When you think of the color orange, the month that you’re probably thinking of in association to it is October. The start of orange leaves falling from trees, pumpkin season, orange clothing, and pumpkin dishes and lattes, October and Marigold flowers have orange all over them. Marigolds embody passion, warmth and creativity, all traits that the October born possess. They are easy to grow, thrive well in the sun and are also edible and can be used as a natural food coloring or as decoration on a cake.

October’s secondary flowers are Cosmos, and these beautiful flowers come in a multitude of colors. If you’re late to the garden party this year, don’t worry, these flowers don’t bloom from early summer to late fall in full sun.

November: Chrysanthemum and Peony

For November, the birth flowers of the month are chrysanthemums and peonies. Pictured: Pink peony flowers

Known for their bright and bold shades, Chrysanthemum flowers symbolize love, friendship and joy, qualities that November birthdays have. They bloom from late summer to late fall and are pretty easy to take care of with sunlight, water and well-drained soil.

Honor, romance and passion are all representations of peony flowers and November birthdays. Peonies come in multiple colors including pink, white and red, and are common garden and bouquet flowers. They bloom in late spring to early summer and require little maintenance outside of sunlight and soil, making them a popular garden flower.

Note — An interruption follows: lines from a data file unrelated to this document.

-- ==== Sys2Proof/Machine/Num.lean ====
section
/-! DEFINITION. Machine/Num.lean: the number formats, exact values and the one rounding
(spec/03_numbers.md R41 to R63). -/

namespace Sys2Proof.Machine

open Sys2Proof

/-! ### Formats and decoding (R41 to R51) -/

/-- A decoded value: (-1)^neg * m * 2^e when finite. -/
inductive FVal where
  | nan (neg : Bool)
  | inf (neg : Bool)
  | fin (neg : Bool) (m : Nat) (e : Int)
  deriving DecidableEq, Repr

/-- A floating format: bit of the sign (none when unsigned), trailing bits, bias, largest finite magnitude
code, infinity and NaN codes, and whether it has a negative zero (R43, R47 to R50). -/
structure FFmt where
  sign : Option Nat
  t    : Nat
  bias : Nat
  gmax : Nat
  inf  : Option Nat
  nan  : Option Nat
  nz   : Bool
  deriving DecidableEq, Repr

def fp32 : FFmt := ⟨some 31, 23, 127, 0x7F7FFFFF, some 0x7F800000, some 0x7FC00000, true⟩
def bf16 : FFmt := ⟨some 15, 7, 127, 0x7F7F, some 0x7F80, some 0x7FC0, true⟩
def fp16 : FFmt := ⟨some 15, 10, 15, 0x7BFF, some 0x7C00, some 0x7E00, true⟩
def e4m3 : FFmt := ⟨some 7, 3, 7, 0x7E, none, some 0x7F, true⟩
def e5m2 : FFmt := ⟨some 7, 2, 15, 0x7B, some 0x7C, some 0x7E, true⟩
def e2m1 : FFmt := ⟨some 3, 1, 1, 7, none, none, true⟩
/-- The binary8 format of a code (R41, R48). -/
def b8 (f : Nat) : FFmt :=
  let p := f % 8
  match f / 8 with
  | 2 => ⟨some 7, p - 1, 2 ^ (7 - p), 0x7E, some 0x7F, some 0x80, false⟩
  | 3 => ⟨some 7, p - 1, 2 ^ (7 - p), 0x7F, none, some 0x80, false⟩
  | 4 => ⟨none, p - 1, 2 ^ (8 - p), 0xFD, some 0xFE, some 0xFF, false⟩
  | _ => ⟨none, p - 1, 2 ^ (8 - p), 0xFE, none, some 0xFF, false⟩

/-- The floating formats of R41 other than E8M0. -/
def ffmt (f : Nat) : Option FFmt :=
  match f with
  | 0 => some fp32 | 1 => some bf16 | 2 => some fp16 | 3 => some e4m3 | 4 => some e5m2 | 5 => some e2m1
  | _ => if WellFormed.fmtB8 f then some (b8 f) else none

/-- Integer formats: width and signedness (R51). -/
def ifmt (f : Nat) : Option (Nat × Bool) :=
  match f with
  | 7 => some (8, true) | 8 => some (8, false) | 9 => some (16, true) | 10 => some (32, true)
  | 11 => some (32, false) | 12 => some (4, true)
  | _ => none

/-- The value of a magnitude code on a format's grid. -/
def gridVal (f : FFmt) (g : Nat) : Nat × Int :=
  let e := g / 2 ^ f.t; let m := g % 2 ^ f.t
  if e = 0 then (m, 1 - (f.bias : Int) - f.t) else (2 ^ f.t + m, (e : Int) - f.bias - f.t)

/-- Decode a floating code (R43, R47, R48). -/
def decodeF (f : FFmt) (c : Nat) : FVal :=
  match f.sign with
  | none =>
    if f.nan = some c then .nan false else if f.inf = some c then .inf false
    else .fin false (gridVal f c).1 (gridVal f c).2
  | some b =>
    let neg := bitOf c b; let g := c % 2 ^ b
    if f.nz = false ∧ c = 2 ^ b then .nan false
    else if f.inf = some g then .inf neg
    else if f.gmax < g then .nan neg
    else .fin neg (gridVal f g).1 (gridVal f g).2

/-- Decode an element of a format code (R41). Integers carry their integer values (R162). -/
def decodeE (f c : Nat) : FVal :=
  match ffmt f with
  | some x => decodeF x c
  | none =>
    if f = 6 then (if c = 0xFF then .nan false else .fin false 1 ((c : Int) - 127))
    else match ifmt f with
      | some (w, true) => let z := sext w c; .fin (decide (z < 0)) z.natAbs 0
      | _ => .fin false c 0

def dec32 (w : Word) : FVal := decodeF fp32 w.toNat

/-! ### Exact values before rounding -/

/-- The integer square root, by bits. -/
def isqrtGo (n : Nat) : Nat → Nat → Nat
  | 0, r => r
  | k + 1, r => let r' := r + 2 ^ k; isqrtGo n k (if r' * r' ≤ n then r' else r)
def isqrt (n : Nat) : Nat := isqrtGo n (Nat.log2 n / 2 + 1) 0

/-- A positive magnitude, exact: a quotient n / d * 2^x, a square root of one, or an irrational number known
to lie strictly between m * 2^x and (m + 1) * 2^x. -/
inductive Mag where
  | rat (n d : Nat) (x : Int)
  | root (n d : Nat) (x : Int)
  | near (m : Nat) (x : Int)
  deriving DecidableEq, Repr

/-- Floor of n / d * 2^s and whether it is exact. -/
def quot (n d : Nat) (s : Int) : Nat × Bool :=
  let a := if 0 ≤ s then n * 2 ^ s.toNat else n
  let b := if 0 ≤ s then d else d * 2 ^ (-s).toNat
  (a / b, a % b == 0)

/-- Floor of the magnitude times 2^k, and whether it is exact. -/
def Mag.floorAt (m : Mag) (k : Int) : Nat × Bool :=
  match m with
  | .rat n d x => quot n d (x + k)
  | .root n d x => let q := quot n d (x + 2 * k); let r := isqrt q.1; (r, q.2 && r * r == q.1)
  | .near n x => ((quot n 1 (x + k)).1, false)

/-- Floor of the base-2 logarithm of a positive magnitude. -/
def Mag.log2 (m : Mag) : Int :=
  let guess : Int := match m with
    | .rat n d x => (Nat.log2 n : Int) - Nat.log2 d + x
    | .root n d x => ((Nat.log2 n : Int) - Nat.log2 d + x) / 2
    | .near n x => (Nat.log2 n : Int) + x
  if 1 ≤ (m.floorAt (-guess)).1 then
    (if 1 ≤ (m.floorAt (-(guess + 1))).1 then guess + 1 else guess) else guess - 1

/-- An exact result before its rounding. -/
inductive Ex where
  | nan (neg : Bool)
  | inf (neg : Bool)
  | zero (neg : Bool)
  | num (neg : Bool) (m : Mag)
  deriving DecidableEq, Repr

def Ex.ofF : FVal → Ex
  | .nan n => .nan n
  | .inf n => .inf n
  | .fin n m e => if m = 0 then .zero n else .num n (.rat m 1 e)

/-- An exact dyadic z * 2^e; `zn` is the sign of an exact zero. -/
def Ex.ofInt (z : Int) (e : Int) (zn : Bool) : Ex :=
  if z = 0 then .zero zn else .num (decide (z < 0)) (.rat z.natAbs 1 e)

/-! ### Rounding (R53 to R58, R61) -/

/-- Where a magnitude lies on a grid: the grid index at or below it, its place against the middle of the gap
(0 on the point, 1 below the middle, 2 at it, 3 above it), and the 32 bits of the fraction (R54, R61). -/
structure Place where
  g : Nat
  at_ : Nat
  d : Nat
  deriving DecidableEq, Repr

def placeAt (m : Mag) (q : Int) (base : Nat) : Place :=
  let n := m.floorAt (-q)
  let h := (m.floorAt (1 - q))
  let at_ := if n.2 then 0 else if h.1 % 2 = 0 then 1 else if h.2 then 2 else 3
  ⟨base + n.1, at_, if n.2 then 0 else (m.floorAt (32 - q)).1 - n.1 * 2 ^ 32⟩

/-- On a floating grid, which above the largest finite value keeps the spacing of the top binade (R54). -/
def placeF (f : FFmt) (m : Mag) : Place :=
  let e : Int := min (max (m.log2 + f.bias) 1) (max (f.gmax / 2 ^ f.t : Nat) 1)
  placeAt m (e - f.bias - f.t) ((e - 1).toNat * 2 ^ f.t)

/-- On the integers (R60). -/
def placeI (m : Mag) : Place := placeAt m 0 0

def mix32 (x : Word) : Word :=
  let x := x ^^^ (x >>> 16)
  let x := x * 0x7FEB352D#32
  let x := x ^^^ (x >>> 15)
  let x := x * 0x846CA68B#32
  x ^^^ (x >>> 16)
def rot16 (x : Word) : Word := (x <<< 16) ||| (x >>> 16)

/-- The hash of position i (0 to 7) with its neighbours' fractions (R61). -/
def srHash (dPrev dNext : Nat) (i seed : Nat) : Nat :=
  (mix32 (BitVec.ofNat 32 dPrev ^^^ rot16 (BitVec.ofNat 32 dNext) ^^^ BitVec.ofNat 32 (i * 0x9E3779B1)
    ^^^ BitVec.ofNat 32 (seed * 0x01010101))).toNat

/-- Whether a rounding takes the larger-magnitude neighbour (R53, R54, R61). -/
def roundsUp (rnd : Nat) (neg : Bool) (p : Place) (h : Nat) : Bool :=
  match rnd with
  | 0 => p.at_ == 3 || (p.at_ == 2 && p.g % 2 == 1)
  | 1 => false
  | 2 => p.at_ != 0 && !neg
  | 3 => p.at_ != 0 && neg
  | 4 => decide (2 ≤ p.at_)
  | _ => decide (2 ^ 32 ≤ p.d + h)

def signed (f : FFmt) (neg : Bool) (g : Nat) : Nat :=
  match f.sign with | some b => if neg then g + 2 ^ b else g | none => g

/-- Overflow into a floating format (R55). -/
def overflowF (f : FFmt) (rnd : Nat) (sat neg : Bool) : Nat :=
  if rnd = 1 ∨ (rnd = 2 ∧ neg) ∨ (rnd = 3 ∧ !neg) ∨ sat then signed f neg f.gmax
  else match f.inf, f.nan with
    | some i, _ => signed f neg i
    | none, some n => if f = e4m3 then signed f neg n else n
    | none, none => signed f neg f.gmax

/-- A result that rounds to zero (R57). -/
def zeroCode (f : FFmt) (neg : Bool) : Nat := if f.nz then signed f neg 0 else 0

/-- Round an exact value into a floating format; `h` is the hash of stochastic rounding. An infinite value
stays infinite unless `infSat` (R54, R55, R57, R58). -/
def roundF (f : FFmt) (rnd : Nat) (sat infSat : Bool) (h : Nat) (x : Ex) : Nat :=
  match x with
  | .nan neg => (match f.nan with | none => 0 | some n => if f = e4m3 then signed f neg n else n)
  | .inf neg =>
    if f.sign = none ∧ neg then (if infSat then 0 else f.nan.getD 0)
    else if infSat then signed f neg f.gmax
    else (match f.inf, f.nan with
      | some i, _ => signed f neg i
      | none, some n => if f = e4m3 then signed f neg n else n
      | none, none => signed f neg f.gmax)
  | .zero neg => zeroCode f neg
  | .num neg m =>
    let p := placeF f m
    let g := if roundsUp rnd neg p h then p.g + 1 else p.g
    if f.sign = none ∧ neg then (if g = 0 then 0 else if sat then 0 else f.nan.getD 0)
    else if g = 0 then zeroCode f neg
    else if f.gmax < g then overflowF f rnd sat neg
    else signed f neg g

/-- Round into E8M0, which has no zero (R57, R58). Its grid is the powers of two, code c at place c + 1, and, below
them, zero; a tie goes to the even code (R53), and one with zero to zero (notes/assumptions/8.md). -/
def e8Up (rnd : Nat) (neg : Bool) (p : Place) (h : Nat) : Bool :=
  if rnd = 0 then p.at_ == 3 || (p.at_ == 2 && p.g % 2 == 0) else roundsUp rnd neg p h
def e8m0Grid : FFmt := ⟨none, 0, 128, 255, none, some 0xFF, false⟩
def roundE8 (rnd : Nat) (sat : Bool) (h : Nat) (x : Ex) : Nat :=
  match x with
  | .nan _ => 0xFF
  | .inf neg => if neg then (if sat then 0 else 0xFF) else if sat then 0xFE else 0xFF
  | .zero _ => if sat then 0 else 0xFF
  | .num neg m =>
    let p := placeF e8m0Grid m
    let g := if e8Up rnd neg p h then p.g + 1 else p.g
    if neg then (if g = 0 then 0 else if sat then 0 else 0xFF)
    else if p.g = 0 then 0
    else if 255 < g then
      (if rnd = 1 ∨ rnd = 3 ∨ sat then 0xFE else 0xFF)
    else g - 1

/-- Round into an integer format, clamping (R55, R57, R60). -/
def roundI (w : Nat) (sg : Bool) (rnd h : Nat) (x : Ex) : Nat :=
  let hi : Int := if sg then 2 ^ (w - 1) - 1 else 2 ^ w - 1
  let lo : Int := if sg then -(2 ^ (w - 1)) else 0
  let z : Int := match x with
    | .nan _ => 0
    | .inf neg => if neg then lo else hi
    | .zero _ => 0
    | .num neg m =>
      let p := placeI m
      let g : Int := if roundsUp rnd neg p h then p.g + 1 else p.g
      if neg then -g else g
  modW w (max lo (min hi z))

/-- The discarded fraction of an exact value in a destination format, 0 when nothing is discarded (R61). -/
def discard (dst : Nat) (x : Ex) : Nat :=
  match x with
  | .num _ m =>
    (match ffmt dst with
     | some f => (placeF f m).d
     | none => if dst = 6 then (placeF e8m0Grid m).d else (placeI m).d)
  | _ => 0

/-- Round an exact value into the format of a code (R54 to R58, R60). -/
def roundTo (dst rnd : Nat) (sat infSat : Bool) (h : Nat) (x : Ex) : Nat :=
  match ffmt dst with
  | some f => roundF f rnd sat infSat h x
  | none =>
    if dst = 6 then roundE8 rnd sat h x
    else match ifmt dst with
      | some (w, sg) => roundI w sg rnd h x
      | none => 0

/-- RoundNE32 (R70). -/
def ne32 (x : Ex) : Word := BitVec.ofNat 32 (roundF fp32 0 false false 0 x)
def neBf (x : Ex) : Nat := roundF bf16 0 false false 0 x

/-- A conversion that holds every value of its source is exact and keeps infinities (R59). -/
def holdsAll (src dst : Nat) : Bool :=
  src == dst || (dst == 0 && (decide (src ≤ 6) || WellFormed.fmtB8 src))
  || (dst == 1 && (decide (3 ≤ src ∧ src ≤ 6) || WellFormed.fmtB8 src))
  || (dst == 2 && (decide (3 ≤ src ∧ src ≤ 5)
      || ((decide (0x13 ≤ src ∧ src ≤ 0x17) || decide (0x1B ≤ src ∧ src ≤ 0x1F)
        || decide (0x24 ≤ src ∧ src ≤ 0x27) || decide (0x2C ≤ src ∧ src ≤ 0x2F)) && src % 8 != 0)))

/-- Conv of R162: one element from format src to format dst. DESIGN CHOICE (notes/assumptions/83.md): an integer conversion
that does not narrow, but whose value the destination does not hold (INT8 -1 to UINT32), wraps with saturation off, as R60
has it for a narrowing one; R55 case 3 could be read as saturating it. -/
def conv (src dst rnd : Nat) (sat : Bool) (h : Nat) (c : Nat) : Nat :=
  match ifmt src, ifmt dst with
  | some (ws, sg), some (wd, dg) =>
    let z : Int := if sg then sext ws c else (c : Int)
    if sat then
      (let hi : Int := if dg then 2 ^ (wd - 1) - 1 else 2 ^ wd - 1
       let lo : Int := if dg then -(2 ^ (wd - 1)) else 0
       modW wd (max lo (min hi z)))
    else modW wd z
  | _, _ => roundTo dst rnd sat (sat && !holdsAll src dst) h (Ex.ofF (decodeE src c))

December: Narcissus and Holly

Fitting for December birthdays and the holiday season, the birth flowers for this month represent joy and the holiday spirit. Pictured: Narcissus flowers

Last, but not least, we have the December birth flowers, which are narcissus and holly. Narcissus flowers are white in color and are a common flower, typically used in weddings and in bouquets. They thrive in bright and indirect light and can bloom in late winter or early spring. Perfect for December birthdays and the Christmas season, these florals are often used in holiday displays.

Holly is another flower associated with December and is popular for the Christmas season. Often used in Christmas decorations and tablescapes, these flowers represent the spirit of the holiday season and festive joy. While these flowers are associated with the cold month of December and the holiday season, they actually bloom in the spring in full sun or partial shade.